A system is expected to be highly available when life, health, and well-being – including economic well-being – are at stake.
In information technology, system or component availability is expressed as a percentage of yearly uptime. Service Level Agreements (SLAs) generally refer these availability percentages in order to calculate billing. Using the unachievable ideal of 100% availability as a baseline, the goal of the highest levels of service availability is considered to be “five nines” – 99.999% availability.
HIGH AVAILABILITY MANAGEMENT
High availability can be achieved only with thorough planning and consistent monitoring.
A good starting point for high availability planning involves the identification of services that must be available for business continuity, and those that should be available.
For each level of service, from must to should, it is also worthwhile to decide how far the organization is willing to go to ensure availability. This should be based on budget, staff expertise, and overall tolerance for service outages.
- Network availability: How available is your network, compared to the SLA with your Internet Service Provider (ISP)? Check this with Network Internet Control Message Protocol (ICMP) echo pings, via your network monitoring software.

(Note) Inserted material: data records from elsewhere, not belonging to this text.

-- ==== Sys2Proof/Word.lean ====
section
/-! DEFINITION. The word types of the X1 and their plainest reading (R2, R20). -/

namespace Sys2Proof

/-- A scalar register, an address or a bundle number: 64 bits (R20, R358). -/
abbrev Word := BitVec 64

/-- A slot word (R32). -/
abbrev Slot32 := BitVec 32

/-- A byte of memory. -/
abbrev Byte := BitVec 8

/-- A vector of 128 lanes of 32 bits, lane `i` in bits `[32i+31:32i]` (R20). -/
abbrev Lanes := BitVec 4096

/-- A lane mask, one bit per lane (R20). -/
abbrev LaneMask := BitVec 128

/-- One row of an accumulator tile: 64 elements of 32 bits (R20). -/
abbrev TileRow := BitVec 2048

/-- A 64-byte block, record or line read as one little-endian quantity. -/
abbrev Block := BitVec 512

/-- An account handle (R266). -/
abbrev Handle := BitVec 32

/-- A map from numbers to values, held as a list whose keys strictly rise. -/
abbrev NatMap (α : Type) := List (Nat × α)

end Sys2Proof
end

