-- ==== Sys2Proof/Syntax.lean ====
section
/-! DEFINITION. The instructions and device actions of the X1: one constructor per row of the opcode table, in its order.
A row with an encoding carries its fields by the names of the table: `p` predicate or lane mask, `w` NOWB, `d` destination,
`a` and `b` sources. A row without one is a device action; what it acts on stands in the action at hand (Sys2Proof.Action). -/

namespace Sys2Proof
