/-- A partition descriptor (R347). -/
structure PartDesc where
  st       : BitVec 2 := 0#2
  age      : Nat := 16
  podid    : BitVec 16 := 0#16
  quads    : BitVec 32 := 0#32
  root     : Word := 0#64
  acctBase : Nat := 0
  acctCnt  : Nat := 0
  glQuota  : Nat := 0
  handler  : BitVec 16 := 0xFFFF#16
  pfloor   : BitVec 32 := 0#32
  windows  : List (Nat × Nat) := List.replicate 8 (0xFFFFFFFF, 0)
deriving DecidableEq, Repr

/-- A pod-barrier tree record of an image (R342). -/
structure Tree where
  num     : Nat
  op      : BitVec 3
  root    : Bool
  up      : Nat
  down    : BitVec 32
  tmo     : Nat
  members : BitVec 256
  uslot   : Nat
deriving DecidableEq, Repr

/-- A static wheel entry of an image (R324). -/
structure WheelEntry where
  slot  : Nat
  xpt   : Nat
  inp   : Nat
  outp  : Nat
  score : Nat
  dcore : Nat
deriving DecidableEq, Repr

/-- A loaded image (R74 to R77, R324, R342, R456). -/
structure Image where
  code   : Code := {}
  isareq : Nat := 0
  units  : List UnitDecl := []
  wheels : List WheelEntry := []
  trees  : List Tree := []
  starts : List (Nat × Nat × Nat × Word) := []
  bytes  : List Byte := []
deriving DecidableEq, Repr

/-- An applied-bitmap entry (R231): its key and the chunks applied. -/
structure Applied where
  slice  : Nat
  spkg   : BitVec 16
  score  : Nat
  chan   : Nat
  tid    : BitVec 32
  xfer   : Nat
  chunks : List Nat
deriving DecidableEq, Repr

/-- A chunk of a copy of which some words have been written (R230): the package of its transfer, the transfer and the chunk, the words by their
number in the 256-byte block, and the largest wts they took. -/
structure HalfChunk where
  spkg  : BitVec 16
  xfer  : Nat
  lo    : Nat
  words : BitVec 64
  wts   : Word
deriving DecidableEq, Repr

/-- The landing in a ring of a transfer that comes from another package (R248, R255): its reservation, none where it is
refused, and the bytes still to come. -/
structure RingIn where
  spkg : BitVec 16
  xfer : Nat
  ring : Option RingAt
  left : Nat
deriving DecidableEq, Repr

/-- A record of the translation directory (R363): partition, page, and the stacks and lightport dies that hold it. -/
structure TRec where
  part    : Nat
  va      : Nat
  size    : Nat
  holders : List Nat
deriving DecidableEq, Repr

/-- An XLINV waiting for its holders (R364, R401): stacks, and 8 and a lightport die. -/
structure Inval where
  core    : Nat
  part    : Nat
  va      : Option Nat
  holders : List Nat
deriving DecidableEq, Repr

/-- An episode of a pod barrier in this package (R343): the contributions by participant and the waiting entries. -/
structure Episode where
  tree   : Nat
  num    : Nat
  value  : Option Word
  joined : List Nat
  broken : Bool
  since  : Nat
deriving DecidableEq, Repr

/-- A BAR waiting for its episode (R308): tree, episode, core, entry. -/
structure BarWait where
  tree : Nat
  num  : Nat
  core : Nat
  unit : Nat
  id   : Nat
deriving DecidableEq, Repr

/-- A token that a byte-counting barrier holds for a PUT (R268): the package of the transfer and its number there, and the
barrier. -/
structure BarTok where
  spkg : BitVec 16
  xfer : Nat
  loc  : BarLoc
  tok  : Tok
deriving DecidableEq, Repr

- Bandwidth usage: How much bandwidth does your system consume, at both peak and idle times? Get this information from managed routers and Internet Information Services (IIS) log analysis. Use it to plan bandwidth allocation for known peaks (end-of-year crushes, key shopping days, etc.), and avoid inadequate bandwidth scenarios.
- HTTP availability and visibility: Are you monitoring system HTTP requests – internally, per ISP, and per geographic location? Problems with internal requests can serve as an early warning of outward-facing problems. Track HTTP requests from ISP networks to determine whether or not users of these networks can access your service, and monitor requests from different geographic locations to ensure users from anywhere in the world are able to use your services.

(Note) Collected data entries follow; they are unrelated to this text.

/-- Pieces of withheld stores: the line address is the virtual one (log entry 10). -/
def storePieces (off : Nat) : List WLine → List (Nat × Nat × Nat)
  | [] => []
  | w :: ws => (off, 64, w.data.toNat) :: (off + 64, 16, w.va * 64 + w.mask.toNat * 2 ^ 64) :: storePieces (off + 80) ws

/-- What a save takes from a core: the architectural state, the queues, the late writes, the withheld stores and DONE. -/
structure Taken where
  arch : Arch
  queues : Vector (List QEntry) 8
  late : List Flight
  stores : List WLine
  done : BitVec 3

/-- Queue entries as the image holds them, q0 first. -/
def Taken.entries (t : Taken) : List (Nat × Nat) :=
  (upFrom 0 8).flatMap fun q => (vget [] t.queues q).map (QEntry.image q)

/-- The header (R426). -/
def Taken.header (t : Taken) (kind : CtxKind) (h : Hold) (pts : Word) : Nat :=
  1 + kind.code * 2 ^ 8 + t.arch.loops.length * 2 ^ 10 + t.done.toNat * 2 ^ 13 + t.stores.length * 2 ^ 16
    + (t.late.filter Flight.late).length * 2 ^ 32 + t.arch.pc.toNat * 2 ^ 64 + pts.toNat * 2 ^ 128 + h.wshare.toNat * 2 ^ 192
    + t.arch.arith.toNat * 2 ^ 256 + t.arch.qbind.toNat * 2 ^ 320 + t.arch.srseed.toNat * 2 ^ 384
    + digits 8 (fun q => (vget [] t.queues q).length) 8 0 * 2 ^ 448

/-- Predicates, with p0 as it reads. -/
def predByte (a : Arch) : Nat := digits 1 (fun i => b2n (decide (i = 0) || vget false a.p i)) 8 0

/-- The loop stack, bottom entry first. -/
def loopBits (ls : List LoopEntry) : Nat :=
  digits 128 (fun i => match ls[i]? with
    | some e => e.start.toNat % 2 ^ 32 + e.last.toNat % 2 ^ 32 * 2 ^ 32 + e.remaining.toNat * 2 ^ 64
    | none => 0) ls.length 0

/-- The sparse-index section: SIXSRC, SIXCFG, SIXSTAT, the shadow operation, the position, the partial entry. The running operation stands
with its position: its source, its configuration without the RZ bits, the next position, the next metadata byte, what is left of the run, and the
bundles since the last push; then the count of the partial entry and its lanes (log entry 10). -/
def sixBits (a : Arch) (x : Six) : Nat :=
  let sh := x.shadow.getD (0#128, 0#128)
  let r : SixOp := x.run.getD { src := 0#128, cfg := 0#128, pos := 0, bytePos := 0, runLeft := 0, lanes := [] }
  a.sixsrc.toNat + a.sixcfg.toNat * 2 ^ 128 + x.stat.toNat * 2 ^ 256 + sh.1.toNat * 2 ^ 384 + sh.2.toNat * 2 ^ 512
    + r.src.toNat * 2 ^ 640 + fld r.cfg 0 9 * 2 ^ 768 + fld r.cfg 64 64 * 2 ^ 784 + r.pos % 2 ^ 64 * 2 ^ 848 + r.bytePos % 2 ^ 64 * 2 ^ 912
    + r.runLeft % 2 ^ 16 * 2 ^ 976 + r.lanes.length % 2 ^ 8 * 2 ^ 992 + x.since % 2 ^ 8 * 2 ^ 1000
    + digits 32 (fun i => ((r.lanes[i]?).getD 0#32).toNat) r.lanes.length 0 * 2 ^ 1024

/-- The stash map: 8 bytes per bound row, then the states of its lines, 4 bytes per row. -/
def stashPieces (off : Nat) (a : Arch) (p : Spad) : List (Nat × Nat × Nat) :=
  (off, 4096, digits 64 (fun k => (NatMap.findD 0#64 k a.bound).toNat) 512 0) ::
  [(off + 4096, 2048, digits 2 (fun i => ((NatMap.find i p.lines).map StashLine.code).getD 0) 8192 0)]

/-- A channel's section of the image: its four registers, then its shadow chain. -/
def Chan.section (c : Chan) : Nat :=
  let sh := c.pending.getD (0#64, 0#32)
  digits 128 (fun k => (c.reg k).toNat) 4 0 + sh.1.toNat * 2 ^ 512 + sh.2.toNat * 2 ^ 576

/-- The whole image as pieces at offsets of the slot. -/
def Taken.pieces (t : Taken) (kind : CtxKind) (h : Hold) (pts : Word) (pad : Spad) (e : Engines) (now : Nat) : List (Nat × Nat × Nat) :=
  let a := t.arch
  let o := ctxOff
  [(o, 512, t.header kind h pts),
   (o + 0x200, 512, digits 64 (fun i => (vget 0#64 a.s i).toNat) 64 0),
   (o + 0x400, 128, digits 128 (fun i => if i = 0 then 2 ^ 128 - 1 else (vget 0#128 a.m i).toNat) 8 0),
   (o + 0x480, 16, predByte a), (o + 0x490, 112, loopBits a.loops),
   (o + 0x500, 512, a.gens.toNat),
   (o + 0x700, 1024, digits 512 (fun i => (vget 0#512 a.g i).toNat) 16 0),
   (o + 0xB00, 128, digits 128 (fun i => let r := vget {} pad.rings i
      r.head + r.ready * 2 ^ 32 + r.held * 2 ^ 64 + r.resvBytes * 2 ^ 96) 8 0),
   (o + 0xB80, 256, digits 128 (fun i => ((vget {} e.gl i).reg now).toNat) 16 0),
   (o + 0xC80, 1024, digits 1024 (fun i => (vget {} e.chans i).section) 8 0),
   (o + 0x1080, 640, sixBits a e.six)]
  ++ stashPieces (o + 0x1300) a pad
  ++ ((upFrom 0 64).map fun i => (o + 0x3000 + 512 * i, 512, (vget 0#4096 a.v i).toNat))
  ++ ((upFrom 0 512).map fun i => (o + 0xB000 + 256 * i, 256, (vget 0#2048 (vget (Vector.replicate 64 0#2048) a.a (i / 64)) (i % 64)).toNat))
  ++ entryPieces (o + 0x2B000) t.entries
  ++ storePieces (o + 0x3C000) t.stores
  ++ entryPieces (o + 0x41000) ((t.late.filter Flight.late).take 64 |>.map Flight.image)

/-! ### Reading the image back (R423, R427) -/

/-- A late write with what the image holds of it. -/
def Flight.fromImage (f : Flight) (v w : Nat) : Flight :=
  let flags := BitVec.ofNat 6 (bits w 141 6)
  let mask := BitVec.ofNat 128 w
  match f.val with
  | .scalar _ => { f with val := .scalar (BitVec.ofNat 64 v), mask := mask, flags := flags }
  | .vector _ =>
    match f.dest with
    | .v _ | .queue _ => { f with val := .vector (BitVec.ofNat 4096 v), mask := mask, flags := flags }
    | .none | .s _ | .m _ | .p _ | .raw _ | .latchV _ => { f with flags := flags }
  | .mask _ => { f with val := .mask (BitVec.ofNat 128 v), mask := mask, flags := flags }
  | .pred _ => { f with val := .pred (v % 2 = 1), flags := flags }

/-- The late writes that the image holds, read back entry by entry. -/
def State.lateFrom (s : State) (pages : List Nat) (off : Nat) : List Flight → List Flight
  | [] => []
  | f :: fs => f.fromImage (s.slotRead pages off 512) (s.slotRead pages (off + 512) 32) :: State.lateFrom s pages (off + 544) fs

/-- A queue entry with what the image holds of it. -/
def QEntry.fromImage (e : QEntry) (v w : Nat) : QEntry :=
  { e with
    val := match e.val with
      | .vector _ => .vector (BitVec.ofNat 4096 v)
      | .scalar _ | .mask _ | .pred _ => .scalar (BitVec.ofNat 64 v)
    mask := BitVec.ofNat 128 w
    filled := w.testBit 147 }

/-- The entries of one queue that the image holds: they stand from before the checkpoint of the resume (R205). -/
def State.queueFrom (s : State) (pages : List Nat) (off : Nat) : List QEntry → List QEntry
  | [] => []
  | e :: es => { e.fromImage (s.slotRead pages off 512) (s.slotRead pages (off + 512) 32) with old := true } :: State.queueFrom s pages (off + 544) es

/-- The entries of all queues, from queue `q` up, the image's entries in order. -/
def State.queuesFrom (s : State) (pages : List Nat) (qs : Vector (List QEntry) 8) : Nat → Nat → List (List QEntry)
  | 0, _ => []
  | n + 1, off =>
    let es := vget [] qs (7 - n)
    s.queueFrom pages off es :: State.queuesFrom s pages qs n (off + 544 * es.length)

/-- The withheld stores that the image holds, by their virtual lines, still to be translated. -/
def State.storesFrom (s : State) (pages : List Nat) (off : Nat) : Nat → List WLine
  | 0 => []
  | n + 1 =>
    let w := s.slotRead pages (off + 64) 16
    { va := bits w 6 58, pa := bits w 6 58, data := BitVec.ofNat 512 (s.slotRead pages off 64), mask := BitVec.ofNat 64 (w / 2 ^ 64) }
      :: State.storesFrom s pages (off + 80) n

/-- The loop stack that the image holds. -/
def loopsFrom (x : Nat) : Nat → List LoopEntry
  | 0 => []
  | n + 1 =>
    { start := BitVec.ofNat 64 (bits x 0 32), last := BitVec.ofNat 64 (bits x 32 32), remaining := BitVec.ofNat 64 (bits x 64 64) }
      :: loopsFrom (x / 2 ^ 128) n

/-- The bindings of the stash map that the image holds: an address of 0 in a row that was unbound is no binding. -/
def boundFrom (x : Nat) (old : NatMap Word) : NatMap Word := old.map fun r => (r.1, BitVec.ofNat 64 (bits x (64 * r.1) 64))

/-- The writable bits of word `w` of a stream register (R165). -/
def streamMask (w : Nat) : BitVec 128 := if w = 0 then BitVec.ofNat 128 0x1FF3F00FFFFFF01FF3F07 else 0#128

/-- The writable bits of a whole stream register. -/
def streamBits : Block := (streamMask 0).setWidth 512

/-- The writable bits of SIXCFG (R183). -/
def sixMask : BitVec 128 := BitVec.ofNat 128 (0x1FF + (2 ^ 64 - 1) * 2 ^ 64)

/-- The sparse-index engine that the image holds (R187). -/
def sixFrom (x : Nat) : Six :=
  let st := bits x 256 128
  let n := min 128 (bits x 992 8)
  { emitted := BitVec.ofNat 32 st, consumed := BitVec.ofNat 32 (bits st 64 32), error := st.testBit 34
    run := if st.testBit 32 then
        some { src := BitVec.ofNat 128 (bits x 640 128), cfg := BitVec.ofNat 128 (bits x 768 9 + bits x 784 64 * 2 ^ 64), pos := bits x 848 64,
               bytePos := bits x 912 64, runLeft := bits x 976 16, lanes := (upFrom 0 n).map fun i => BitVec.ofNat 32 (bits x (1024 + 32 * i) 32) }
      else none
    shadow := if st.testBit 33 then some (BitVec.ofNat 128 (bits x 384 128), BitVec.ofNat 128 (bits x 512 128) &&& sixMask) else none
    since := min 128 (bits x 1000 8) }

/-- A channel with the registers that the image holds (R250); what those do not show stays as the engine kept it. -/
def Chan.fromImage (c : Chan) (x : Nat) : Chan :=
  { c with
    head := BitVec.ofNat 64 x, limit := BitVec.ofNat 32 (bits x 64 32), done := BitVec.ofNat 32 (bits x 128 32),
    issued := BitVec.ofNat 32 (bits x 160 32), error := x.testBit 194, parked := x.testBit 195,
    pending := if x.testBit 193 then some (BitVec.ofNat 64 (bits x 512 64), BitVec.ofNat 32 (bits x 576 32)) else none,
    errTid := BitVec.ofNat 32 (bits x 256 32), errCause := BitVec.ofNat 16 (bits x 288 16), errAddr := BitVec.ofNat 64 (bits x 320 64) }

/-- A guyline handle with the register that the image holds (R330). -/
def GlHandle.fromImage (h : GlHandle) (x : Nat) : GlHandle :=
  let cause : GlCause := match bits x 3 3 with
    | 1 => .closed | 2 => .expired | 3 => .preempted | 4 => .failed | 5 => .refused | 6 => .narrowed | 7 => .faulted | _ => .none
  let st : GlSt := match bits x 0 3 with | 0 => .free | 4 => .ended | _ => h.st
  { h with st := st, cause := cause, final := x.testBit 6, tainted := x.testBit 7, width := bits x 8 6, sent := bits x 32 32, resumeW := bits x 64 32 }

/-- The stash lines that the image holds. -/
def linesFrom (x : Nat) (ls : NatMap StashLine) : NatMap StashLine :=
  ls.filterMap fun l => (l.2.fromCode (bits x (2 * l.1) 2)).map fun k => (l.1, k)

/-- Whether an RZ bit of the image is set (R427): in the stream registers, SIXCFG, or the configuration that waits. -/
def imageRz (gs : List Nat) (six : Nat) : Bool :=
  (gs.any fun g => decide (BitVec.ofNat 512 g &&& ~~~streamBits ≠ 0#512)) || decide (BitVec.ofNat 128 (six / 2 ^ 128) &&& ~~~sixMask ≠ 0#128)
    || decide (BitVec.ofNat 128 (six / 2 ^ 512) &&& ~~~sixMask ≠ 0#128)

/-- Whether an RZ bit of `n` queue or late-write entries is set (R427). -/
def State.entriesRz (s : State) (pages : List Nat) (off : Nat) : Nat → Bool
  | 0 => false
  | n + 1 => decide (bits (s.slotRead pages (off + 512) 32) 148 108 ≠ 0) || State.entriesRz s pages (off + 544) n

/-- The architectural state that the image holds; the planes and the counts of issue come from what the core kept, and RZ bits stay zero
(R5, R85, R427). -/
def State.archFrom (s : State) (pages : List Nat) (k : Saved) (bound : NatMap Word) : Arch :=
  let o := ctxOff
  let rd (off n : Nat) : Nat := s.slotRead pages (o + off) n
  let h := rd 0 512
  let six := rd 0x1080 32
  { pc := BitVec.ofNat 64 (bits h 64 64)
    s := Vector.ofFn fun i => BitVec.ofNat 64 (rd (0x200 + 8 * i.val) 8)
    v := Vector.ofFn fun i => BitVec.ofNat 4096 (rd (0x3000 + 512 * i.val) 512)
    m := Vector.ofFn fun i => BitVec.ofNat 128 (rd (0x400 + 16 * i.val) 16)
    p := Vector.ofFn fun i => (rd 0x480 1).testBit i.val
    a := Vector.ofFn fun t => Vector.ofFn fun r => BitVec.ofNat 2048 (rd (0xB000 + 16384 * t.val + 256 * r.val) 256)
    loops := loopsFrom (rd 0x490 112) (min 6 (bits h 10 3))
    g := Vector.ofFn fun i => BitVec.ofNat 512 (rd (0x700 + 64 * i.val) 64) &&& streamBits
    snap := Vector.replicate 16 0#512
    snapOk := Vector.replicate 16 false
    planes := k.planes
    loads := k.loads
    active := k.active
    arith := BitVec.ofNat 64 (bits h 256 64) &&& 0x3F3F07#64
    qbind := BitVec.ofNat 64 (bits h 320 64)
    srseed := BitVec.ofNat 32 (bits h 384 32)
    gens := BitVec.ofNat 4096 (rd 0x500 512)
    bound := boundFrom (rd 0x1300 4096) bound
    sixsrc := BitVec.ofNat 128 six
    sixcfg := BitVec.ofNat 128 (six / 2 ^ 128) &&& sixMask
    sinceBeat := k.sinceBeat
    fBusy := k.fBusy
    sinceQ := 0
    claims := k.claims }

/-- Whether an RZ field of the image's header is not zero (R427). -/
def headerRz (h : Nat) : Bool := decide (bits h 25 7 ≠ 0) || decide (bits h 39 25 ≠ 0) || decide (bits h 512 3584 ≠ 0)

end Sys2Proof.Machine
end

- System availability: Are you keeping track of abnormal and normal operating system, database, and enterprise server system shutdowns?
- Performance metrics: Do you monitor the number of users that visit your site or use enterprise applications, and compare these numbers to latency of requests and historical CPU utilization? Have you grouped servers by function, and do you monitor disk capacity and I/O throughput? Do you check fiber channel controller and switch bandwidth, and keep an eye on overall system memory usage?